|Authors: ||C.M. Bradish, G.E. Fernandez, J.M. Bushakra, P. Perkins-Veazie, M. Dossett, N.V. Bassil, C.E. Finn|
|Keywords: ||raspberry, heat stress, plant breeding|
Demand for fresh berry products continues to grow in the United States; however, commercial raspberry production in the southeastern US is difficult because cultivars are not well adapted to the warm climate and fluctuating winter temperatures, where heat degrades plant vigor and fruit quality, and warm spells in mid to late winter can cause low chilling plants to break bud too early.
Recent research about the health benefits of a polyphenolic-rich diet has led to a resurgence of interest and breeding efforts in black raspberry, and is the driving factor for this particular research.

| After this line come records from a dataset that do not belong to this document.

/-! setCore -/
@[simp] theorem setCore_turn (s : State) (k : Nat) (c : Core) : (setCore s k c).turn = s.turn := rfl
@[simp] theorem setCore_steps (s : State) (k : Nat) (c : Core) : (setCore s k c).steps = s.steps := rfl
@[simp] theorem setCore_freeCtr (s : State) (k : Nat) (c : Core) : (setCore s k c).freeCtr = s.freeCtr := rfl
@[simp] theorem setCore_time0 (s : State) (k : Nat) (c : Core) : (setCore s k c).time0 = s.time0 := rfl
@[simp] theorem setCore_time1 (s : State) (k : Nat) (c : Core) : (setCore s k c).time1 = s.time1 := rfl
@[simp] theorem setCore_mem (s : State) (k : Nat) (c : Core) : (setCore s k c).mem = s.mem := rfl
@[simp] theorem setCore_tags (s : State) (k : Nat) (c : Core) : (setCore s k c).tags = s.tags := rfl
@[simp] theorem setCore_poison (s : State) (k : Nat) (c : Core) : (setCore s k c).poison = s.poison := rfl
@[simp] theorem setCore_ctxs (s : State) (k : Nat) (c : Core) : (setCore s k c).ctxs = s.ctxs := rfl
@[simp] theorem setCore_launches (s : State) (k : Nat) (c : Core) : (setCore s k c).launches = s.launches := rfl
@[simp] theorem setCore_nodes (s : State) (k : Nat) (c : Core) : (setCore s k c).nodes = s.nodes := rfl
@[simp] theorem setCore_saved (s : State) (k : Nat) (c : Core) : (setCore s k c).saved = s.saved := rfl
@[simp] theorem setCore_clusters (s : State) (k : Nat) (c : Core) : (setCore s k c).clusters = s.clusters := rfl
@[simp] theorem setCore_vaults (s : State) (k : Nat) (c : Core) : (setCore s k c).vaults = s.vaults := rfl
@[simp] theorem setCore_ops (s : State) (k : Nat) (c : Core) : (setCore s k c).ops = s.ops := rfl
@[simp] theorem setCore_homeQ (s : State) (k : Nat) (c : Core) : (setCore s k c).homeQ = s.homeQ := rfl
@[simp] theorem setCore_horizons (s : State) (k : Nat) (c : Core) : (setCore s k c).horizons = s.horizons := rfl
@[simp] theorem setCore_dcache (s : State) (k : Nat) (c : Core) : (setCore s k c).dcache = s.dcache := rfl
@[simp] theorem setCore_requests (s : State) (k : Nat) (c : Core) : (setCore s k c).requests = s.requests := rfl
@[simp] theorem setCore_inbound (s : State) (k : Nat) (c : Core) : (setCore s k c).inbound = s.inbound := rfl
@[simp] theorem setCore_orphans (s : State) (k : Nat) (c : Core) : (setCore s k c).orphans = s.orphans := rfl
@[simp] theorem setCore_kills (s : State) (k : Nat) (c : Core) : (setCore s k c).kills = s.kills := rfl
@[simp] theorem setCore_notes (s : State) (k : Nat) (c : Core) : (setCore s k c).notes = s.notes := rfl
@[simp] theorem setCore_nextId (s : State) (k : Nat) (c : Core) : (setCore s k c).nextId = s.nextId := rfl
@[simp] theorem setCore_astBase (s : State) (k : Nat) (c : Core) : (setCore s k c).astBase = s.astBase := rfl
@[simp] theorem setCore_changing (s : State) (k : Nat) (c : Core) : (setCore s k c).changing = s.changing := rfl
@[simp] theorem setCore_fqBase (s : State) (k : Nat) (c : Core) : (setCore s k c).fqBase = s.fqBase := rfl
@[simp] theorem setCore_fqLog (s : State) (k : Nat) (c : Core) : (setCore s k c).fqLog = s.fqLog := rfl
@[simp] theorem setCore_fqProduced (s : State) (k : Nat) (c : Core) : (setCore s k c).fqProduced = s.fqProduced := rfl
@[simp] theorem setCore_fqConsumed (s : State) (k : Nat) (c : Core) : (setCore s k c).fqConsumed = s.fqConsumed := rfl
@[simp] theorem setCore_fqSeq (s : State) (k : Nat) (c : Core) : (setCore s k c).fqSeq = s.fqSeq := rfl
@[simp] theorem setCore_fqBatches (s : State) (k : Nat) (c : Core) : (setCore s k c).fqBatches = s.fqBatches := rfl
@[simp] theorem setCore_fqLine (s : State) (k : Nat) (c : Core) : (setCore s k c).fqLine = s.fqLine := rfl
@[simp] theorem setCore_access (s : State) (k : Nat) (c : Core) : (setCore s k c).access = s.access := rfl
@[simp] theorem setCore_halveAt (s : State) (k : Nat) (c : Core) : (setCore s k c).halveAt = s.halveAt := rfl
@[simp] theorem setCore_errors (s : State) (k : Nat) (c : Core) : (setCore s k c).errors = s.errors := rfl
@[simp] theorem setCore_errOverflow (s : State) (k : Nat) (c : Core) : (setCore s k c).errOverflow = s.errOverflow := rfl
@[simp] theorem setCore_stage (s : State) (k : Nat) (c : Core) : (setCore s k c).stage = s.stage := rfl
@[simp] theorem setCore_stfail (s : State) (k : Nat) (c : Core) : (setCore s k c).stfail = s.stfail := rfl
@[simp] theorem setCore_retained (s : State) (k : Nat) (c : Core) : (setCore s k c).retained = s.retained := rfl
@[simp] theorem setCore_lost (s : State) (k : Nat) (c : Core) : (setCore s k c).lost = s.lost := rfl
@[simp] theorem setCore_selftest (s : State) (k : Nat) (c : Core) : (setCore s k c).selftest = s.selftest := rfl
@[simp] theorem setCore_abandoned (s : State) (k : Nat) (c : Core) : (setCore s k c).abandoned = s.abandoned := rfl
@[simp] theorem setCore_ready (s : State) (k : Nat) (c : Core) : (setCore s k c).ready = s.ready := rfl
@[simp] theorem setCore_vectors (s : State) (k : Nat) (c : Core) : (setCore s k c).vectors = s.vectors := rfl
@[simp] theorem setCore_queues (s : State) (k : Nat) (c : Core) : (setCore s k c).queues = s.queues := rfl
@[simp] theorem setCore_ports (s : State) (k : Nat) (c : Core) : (setCore s k c).ports = s.ports := rfl
@[simp] theorem setCore_cap (s : State) (k : Nat) (c : Core) : (setCore s k c).cap = s.cap := rfl
@[simp] theorem setCore_mailboxes (s : State) (k : Nat) (c : Core) : (setCore s k c).mailboxes = s.mailboxes := rfl
@[simp] theorem setCore_measurements (s : State) (k : Nat) (c : Core) : (setCore s k c).measurements = s.measurements := rfl
@[simp] theorem setCore_fuses (s : State) (k : Nat) (c : Core) : (setCore s k c).fuses = s.fuses := rfl
@[simp] theorem setCore_attestKey (s : State) (k : Nat) (c : Core) : (setCore s k c).attestKey = s.attestKey := rfl
@[simp] theorem setCore_hostDebug (s : State) (k : Nat) (c : Core) : (setCore s k c).hostDebug = s.hostDebug := rfl
@[simp] theorem setCore_tokSize (s : State) (k : Nat) (c : Core) : (setCore s k c).tokSize = s.tokSize := rfl
@[simp] theorem setCore_fall (s : State) (k : Nat) (c : Core) : (setCore s k c).fall = s.fall := rfl
@[simp] theorem setCore_churn (s : State) (k : Nat) (c : Core) : (setCore s k c).churn = s.churn := rfl
@[simp] theorem setCore_churns (s : State) (k : Nat) (c : Core) : (setCore s k c).churns = s.churns := rfl
@[simp] theorem setCore_junction0 (s : State) (k : Nat) (c : Core) : (setCore s k c).junction0 = s.junction0 := rfl
@[simp] theorem setCore_junction1 (s : State) (k : Nat) (c : Core) : (setCore s k c).junction1 = s.junction1 := rfl
@[simp] theorem setCore_supply (s : State) (k : Nat) (c : Core) : (setCore s k c).supply = s.supply := rfl
@[simp] theorem setCore_holdRelease (s : State) (k : Nat) (c : Core) : (setCore s k c).holdRelease = s.holdRelease := rfl
@[simp] theorem setCore_marker (s : State) (k : Nat) (c : Core) : (setCore s k c).marker = s.marker := rfl
@[simp] theorem setCore_debugOut (s : State) (k : Nat) (c : Core) : (setCore s k c).debugOut = s.debugOut := rfl
@[simp] theorem setCore_hostOut (s : State) (k : Nat) (c : Core) : (setCore s k c).hostOut = s.hostOut := rfl
@[simp] theorem setCore_spdmOut (s : State) (k : Nat) (c : Core) : (setCore s k c).spdmOut = s.spdmOut := rfl
@[simp] theorem setCore_spdmSig (s : State) (k : Nat) (c : Core) : (setCore s k c).spdmSig = s.spdmSig := rfl
@[simp] theorem setCore_skimStalls (s : State) (k : Nat) (c : Core) : (setCore s k c).skimStalls = s.skimStalls := rfl

/-! setVault -/
@[simp] theorem setVault_turn (s : State) (k : Nat) (v : Vault) : (setVault s k v).turn = s.turn := rfl
@[simp] theorem setVault_steps (s : State) (k : Nat) (v : Vault) : (setVault s k v).steps = s.steps := rfl
@[simp] theorem setVault_freeCtr (s : State) (k : Nat) (v : Vault) : (setVault s k v).freeCtr = s.freeCtr := rfl
@[simp] theorem setVault_time0 (s : State) (k : Nat) (v : Vault) : (setVault s k v).time0 = s.time0 := rfl
@[simp] theorem setVault_time1 (s : State) (k : Nat) (v : Vault) : (setVault s k v).time1 = s.time1 := rfl
@[simp] theorem setVault_mem (s : State) (k : Nat) (v : Vault) : (setVault s k v).mem = s.mem := rfl
@[simp] theorem setVault_tags (s : State) (k : Nat) (v : Vault) : (setVault s k v).tags = s.tags := rfl
@[simp] theorem setVault_poison (s : State) (k : Nat) (v : Vault) : (setVault s k v).poison = s.poison := rfl
@[simp] theorem setVault_ctxs (s : State) (k : Nat) (v : Vault) : (setVault s k v).ctxs = s.ctxs := rfl
@[simp] theorem setVault_launches (s : State) (k : Nat) (v : Vault) : (setVault s k v).launches = s.launches := rfl
@[simp] theorem setVault_nodes (s : State) (k : Nat) (v : Vault) : (setVault s k v).nodes = s.nodes := rfl
@[simp] theorem setVault_saved (s : State) (k : Nat) (v : Vault) : (setVault s k v).saved = s.saved := rfl
@[simp] theorem setVault_cores (s : State) (k : Nat) (v : Vault) : (setVault s k v).cores = s.cores := rfl
@[simp] theorem setVault_clusters (s : State) (k : Nat) (v : Vault) : (setVault s k v).clusters = s.clusters := rfl
@[simp] theorem setVault_ops (s : State) (k : Nat) (v : Vault) : (setVault s k v).ops = s.ops := rfl
@[simp] theorem setVault_homeQ (s : State) (k : Nat) (v : Vault) : (setVault s k v).homeQ = s.homeQ := rfl
@[simp] theorem setVault_horizons (s : State) (k : Nat) (v : Vault) : (setVault s k v).horizons = s.horizons := rfl
@[simp] theorem setVault_dcache (s : State) (k : Nat) (v : Vault) : (setVault s k v).dcache = s.dcache := rfl
@[simp] theorem setVault_requests (s : State) (k : Nat) (v : Vault) : (setVault s k v).requests = s.requests := rfl
@[simp] theorem setVault_inbound (s : State) (k : Nat) (v : Vault) : (setVault s k v).inbound = s.inbound := rfl
@[simp] theorem setVault_orphans (s : State) (k : Nat) (v : Vault) : (setVault s k v).orphans = s.orphans := rfl
@[simp] theorem setVault_kills (s : State) (k : Nat) (v : Vault) : (setVault s k v).kills = s.kills := rfl
@[simp] theorem setVault_notes (s : State) (k : Nat) (v : Vault) : (setVault s k v).notes = s.notes := rfl
@[simp] theorem setVault_nextId (s : State) (k : Nat) (v : Vault) : (setVault s k v).nextId = s.nextId := rfl
@[simp] theorem setVault_astBase (s : State) (k : Nat) (v : Vault) : (setVault s k v).astBase = s.astBase := rfl
@[simp] theorem setVault_changing (s : State) (k : Nat) (v : Vault) : (setVault s k v).changing = s.changing := rfl
@[simp] theorem setVault_fqBase (s : State) (k : Nat) (v : Vault) : (setVault s k v).fqBase = s.fqBase := rfl
@[simp] theorem setVault_fqLog (s : State) (k : Nat) (v : Vault) : (setVault s k v).fqLog = s.fqLog := rfl
@[simp] theorem setVault_fqProduced (s : State) (k : Nat) (v : Vault) : (setVault s k v).fqProduced = s.fqProduced := rfl
@[simp] theorem setVault_fqConsumed (s : State) (k : Nat) (v : Vault) : (setVault s k v).fqConsumed = s.fqConsumed := rfl
@[simp] theorem setVault_fqSeq (s : State) (k : Nat) (v : Vault) : (setVault s k v).fqSeq = s.fqSeq := rfl
@[simp] theorem setVault_fqBatches (s : State) (k : Nat) (v : Vault) : (setVault s k v).fqBatches = s.fqBatches := rfl
@[simp] theorem setVault_fqLine (s : State) (k : Nat) (v : Vault) : (setVault s k v).fqLine = s.fqLine := rfl
@[simp] theorem setVault_access (s : State) (k : Nat) (v : Vault) : (setVault s k v).access = s.access := rfl
@[simp] theorem setVault_halveAt (s : State) (k : Nat) (v : Vault) : (setVault s k v).halveAt = s.halveAt := rfl
@[simp] theorem setVault_errors (s : State) (k : Nat) (v : Vault) : (setVault s k v).errors = s.errors := rfl
@[simp] theorem setVault_errOverflow (s : State) (k : Nat) (v : Vault) : (setVault s k v).errOverflow = s.errOverflow := rfl
@[simp] theorem setVault_stage (s : State) (k : Nat) (v : Vault) : (setVault s k v).stage = s.stage := rfl
@[simp] theorem setVault_stfail (s : State) (k : Nat) (v : Vault) : (setVault s k v).stfail = s.stfail := rfl
@[simp] theorem setVault_retained (s : State) (k : Nat) (v : Vault) : (setVault s k v).retained = s.retained := rfl
@[simp] theorem setVault_lost (s : State) (k : Nat) (v : Vault) : (setVault s k v).lost = s.lost := rfl
@[simp] theorem setVault_selftest (s : State) (k : Nat) (v : Vault) : (setVault s k v).selftest = s.selftest := rfl
@[simp] theorem setVault_abandoned (s : State) (k : Nat) (v : Vault) : (setVault s k v).abandoned = s.abandoned := rfl
@[simp] theorem setVault_ready (s : State) (k : Nat) (v : Vault) : (setVault s k v).ready = s.ready := rfl
@[simp] theorem setVault_vectors (s : State) (k : Nat) (v : Vault) : (setVault s k v).vectors = s.vectors := rfl
@[simp] theorem setVault_queues (s : State) (k : Nat) (v : Vault) : (setVault s k v).queues = s.queues := rfl
@[simp] theorem setVault_ports (s : State) (k : Nat) (v : Vault) : (setVault s k v).ports = s.ports := rfl
@[simp] theorem setVault_cap (s : State) (k : Nat) (v : Vault) : (setVault s k v).cap = s.cap := rfl
@[simp] theorem setVault_mailboxes (s : State) (k : Nat) (v : Vault) : (setVault s k v).mailboxes = s.mailboxes := rfl
@[simp] theorem setVault_measurements (s : State) (k : Nat) (v : Vault) : (setVault s k v).measurements = s.measurements := rfl
@[simp] theorem setVault_fuses (s : State) (k : Nat) (v : Vault) : (setVault s k v).fuses = s.fuses := rfl
@[simp] theorem setVault_attestKey (s : State) (k : Nat) (v : Vault) : (setVault s k v).attestKey = s.attestKey := rfl
@[simp] theorem setVault_hostDebug (s : State) (k : Nat) (v : Vault) : (setVault s k v).hostDebug = s.hostDebug := rfl
@[simp] theorem setVault_tokSize (s : State) (k : Nat) (v : Vault) : (setVault s k v).tokSize = s.tokSize := rfl
@[simp] theorem setVault_fall (s : State) (k : Nat) (v : Vault) : (setVault s k v).fall = s.fall := rfl
@[simp] theorem setVault_churn (s : State) (k : Nat) (v : Vault) : (setVault s k v).churn = s.churn := rfl
@[simp] theorem setVault_churns (s : State) (k : Nat) (v : Vault) : (setVault s k v).churns = s.churns := rfl
@[simp] theorem setVault_junction0 (s : State) (k : Nat) (v : Vault) : (setVault s k v).junction0 = s.junction0 := rfl
@[simp] theorem setVault_junction1 (s : State) (k : Nat) (v : Vault) : (setVault s k v).junction1 = s.junction1 := rfl
@[simp] theorem setVault_supply (s : State) (k : Nat) (v : Vault) : (setVault s k v).supply = s.supply := rfl
@[simp] theorem setVault_holdRelease (s : State) (k : Nat) (v : Vault) : (setVault s k v).holdRelease = s.holdRelease := rfl
@[simp] theorem setVault_marker (s : State) (k : Nat) (v : Vault) : (setVault s k v).marker = s.marker := rfl
@[simp] theorem setVault_debugOut (s : State) (k : Nat) (v : Vault) : (setVault s k v).debugOut = s.debugOut := rfl
@[simp] theorem setVault_hostOut (s : State) (k : Nat) (v : Vault) : (setVault s k v).hostOut = s.hostOut := rfl
@[simp] theorem setVault_spdmOut (s : State) (k : Nat) (v : Vault) : (setVault s k v).spdmOut = s.spdmOut := rfl
@[simp] theorem setVault_spdmSig (s : State) (k : Nat) (v : Vault) : (setVault s k v).spdmSig = s.spdmSig := rfl
@[simp] theorem setVault_skimStalls (s : State) (k : Nat) (v : Vault) : (setVault s k v).skimStalls = s.skimStalls := rfl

Two half-sib populations, ORUS 4304 and ORUS 4305 (307 progeny total) were planted in Jackson Springs, North Carolina in 2012. From fall 2012-spring 2015, a number of traits were measured on each plant, among them vigor, winter hardiness, and heat damage, analyzed in several different ways.
Plant vigor increased or decreased over harvest seasons based on individual differences in the segregating plant population, but also showed correlations with temperature, i.e., less vigorous plants were more susceptible to damage by heat or cold.
Overall, ORUS 4305 was less vigorous than ORSU 4304. As is the case with most raspberries grown in the southeast, vigor in general is expected to decrease over time; however, certain individuals show transgressive segregation for the trait.
Linkage mapping for both populations is underway to identify and validate QTL for vigor, winter hardiness, heat tolerance, and other traits within black raspberry.
Ultimately, we hope to gain a more complete understanding of black raspberry physiology and genetics to make breeding commercial quality cultivars a possibility in the southeast.